Re: Race condition in recovery?

From: Robert Haas <robertmhaas(at)gmail(dot)com>
To: Dilip Kumar <dilipbalaut(at)gmail(dot)com>
Cc: Heikki Linnakangas <hlinnaka(at)iki(dot)fi>, Kyotaro Horiguchi <horikyota(dot)ntt(at)gmail(dot)com>, PostgreSQL Hackers <pgsql-hackers(at)lists(dot)postgresql(dot)org>
Subject: Re: Race condition in recovery?
Date: 2021-05-14 22:28:12
Message-ID: CA+TgmoY8=PtmyDWLP3gG59pifbtp3gwKfKYz1FpfqmKF25PCqQ@mail.gmail.com
Views: Raw Message | Whole Thread | Download mbox | Resend email
Thread:
Lists: pgsql-hackers

On Fri, May 14, 2021 at 12:59 AM Dilip Kumar <dilipbalaut(at)gmail(dot)com> wrote:
> I am not sure that have you noticed the commit id which changed the
> definition of expectedTLEs, Heikki has committed that change so adding
> him in the list to know his opinion.

I did notice, but keep in mind that this was more than 8 years ago.
Even if Heikki is reading this thread, he may not remember why he
changed 1 line of code one way rather than another in 2013. I mean if
he does that's great, but it's asking a lot.

> =====
> ee994272ca50f70b53074f0febaec97e28f83c4e
> Author: Heikki Linnakangas <heikki(dot)linnakangas(at)iki(dot)fi> 2013-01-03 14:11:58
> Committer: Heikki Linnakangas <heikki(dot)linnakangas(at)iki(dot)fi> 2013-01-03 14:11:58
>
> Delay reading timeline history file until it's fetched from master.
> .....
> Without the timeline history file, recovering that file
> will fail as the older timeline ID is not recognized to be an ancestor of
> the target timeline.

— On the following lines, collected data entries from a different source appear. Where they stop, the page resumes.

/-- 30_encoding.md R97 to R100: a segment override names the segment of the memory operand; without one it is SS where the table's
base is BP, EBP or ESP, and DS otherwise, an index register never counting. -/
def Obligations.SegmentOfAMemoryOperand : Prop :=
  ∀ (pre : List Prefix) (m : MemOp), prefixesOk pre = true →
    (∀ g : Seg, Prefix.seg g ∈ pre → operandSeg pre m = g) ∧
    ((∀ g : Seg, Prefix.seg g ∉ pre) → operandSeg pre m =
      (match m with
        | .base16 b _ => if Reg.ebp ∈ Base16.regs b then Seg.ss else .ds
        | .base32 b _ => if b = .esp ∨ b = .ebp then .ss else .ds
        | .sib _ _ b _ => if b = .esp ∨ b = .ebp then .ss else .ds
        | .abs16 _ => .ds
        | .abs32 _ => .ds
        | .sibAbs _ _ _ => .ds))

/-! ## Steps -/

/-- 20_memory.md R69, 30_encoding.md R106: when the bytes at EIP are the encoding of a well-formed instruction, the step is that
instruction's meaning; the meaning itself advances EIP (10_state.md R25), the step adds nothing. -/
def Obligations.StepRunsTheDecodedInstruction : Prop :=
  ∀ (s : State) (i : Instr), wellFormed s.params.defaults i = true →
    (∀ (n : Nat) (h : n < (encode i).length), fetchByte s n = .ok (encode i)[n]) → step s = exec i s

/-- 20_memory.md R69, 60_exceptions.md R207 point 1: a fetch that faults or leaves `CODE` on a byte the decoder needs ends the step so,
before anything else. -/
def Obligations.StepStopsWhereTheFetchStops : Prop :=
  ∀ (s : State) (got : List Byte) (e : Stop), decode s.params.defaults got = .more →
    (∀ (n : Nat) (h : n < got.length), fetchByte s n = .ok got[n]) →
    fetchByte s got.length = .error e → step s = stop e s

/-- 30_encoding.md R106, 00_scope.md R12: bytes the decoder rejects end the step in that refusal as soon as the last of them is read. -/
def Obligations.StepRefusesWhatTheDecoderRejects : Prop :=
  ∀ (s : State) (got : List Byte) (b : Byte) (e : DecodeError), decode s.params.defaults got = .more →
    (∀ (n : Nat) (h : n < got.length), fetchByte s n = .ok got[n]) → fetchByte s got.length = .ok b →
    decode s.params.defaults (got ++ [b]) = .reject e → step s = .refused (refusalOf e)

/-! ## BOUND -/

/-- 40_bound.md R142, R140: a checked bounds block: BOUND (`bound16`, `bound32`) completes exactly when the index, the lower and the
upper bound, read as signed, satisfy lower <= index <= upper, both ends inside; it then changes nothing but EIP. -/
def Obligations.BoundPassesExactlyWithinItsBounds : Prop :=
  ∀ (w : Size) (pre : List Prefix) (reg : Reg) (m : MemOp) (s : State) (ps : List Nat) (lo up : Nat),
    memCheck s (operandSeg pre m) (effAddr m s.regs) (2 * w.bytes) .read = .ok ps →
    memRead s (operandSeg pre m) (effAddr m s.regs) w.bytes = .ok lo →
    memRead s (operandSeg pre m) (effAddr m s.regs + w.bytes) w.bytes = .ok up →
    EipFits s (boundInstr w pre reg (.mem m)).length →
    (sint w lo ≤ sint w (readReg w reg s).toNat ∧ sint w (readReg w reg s).toNat ≤ sint w up →
      exec (boundInstr w pre reg (.mem m)) s =
        .next { s with eip := eipAfter s (boundInstr w pre reg (.mem m)).length }) ∧
    ∀ t, exec (boundInstr w pre reg (.mem m)) s = .next t →
      sint w lo ≤ sint w (readReg w reg s).toNat ∧ sint w (readReg w reg s).toNat ≤ sint w up

/-- 60_exceptions.md R201, 40_bound.md R143: an index outside the bounds raises Interrupt 5, vector 5, no error code, return EIP at
BOUND, nothing changed, in every mode; and no other instruction raises it. -/
def Obligations.BoundOutsideBoundsRaisesInterrupt5 : Prop :=
  (∀ (w : Size) (pre : List Prefix) (reg : Reg) (m : MemOp) (s : State) (ps : List Nat) (lo up : Nat),
    memCheck s (operandSeg pre m) (effAddr m s.regs) (2 * w.bytes) .read = .ok ps →
    memRead s (operandSeg pre m) (effAddr m s.regs) w.bytes = .ok lo →
    memRead s (operandSeg pre m) (effAddr m s.regs + w.bytes) w.bytes = .ok up →
    sint w (readReg w reg s).toNat < sint w lo ∨ sint w up < sint w (readReg w reg s).toNat →
    exec (boundInstr w pre reg (.mem m)) s =
      .fault (.interrupt5 { vector := 5, errorCode := none, returnEip := s.eip, state := s })) ∧
  ∀ (i : Instr) (s : State) (t : TrapRecord), exec i s = .fault (.interrupt5 t) →
    ∃ w pre reg m, i = boundInstr w pre reg (.mem m)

If you try to recover from such a backup, using only
> streaming replication to fetch the WAL, this patch is required for that to
> work.
> =====
>
> Part of this commit message says that it will not identify the
> recoveryTargetTLI as the ancestor of the checkpoint timeline (without
> history file). I did not understand what it is trying to say. Does
> it is trying to say that even though the recoveryTargetTLI is the
> ancestor of the checkpoint timeline but we can not track that because
> we don't have a history file? So to handle this problem change the
> definition of expectedTLEs to directly point to the checkpoint
> timeline?
>
> Because before this commit, we were directly initializing expectedTLEs
> with the history file of recoveryTargetTLI, we were not even waiting
> for reading the checkpoint, but under this commit, it is changed.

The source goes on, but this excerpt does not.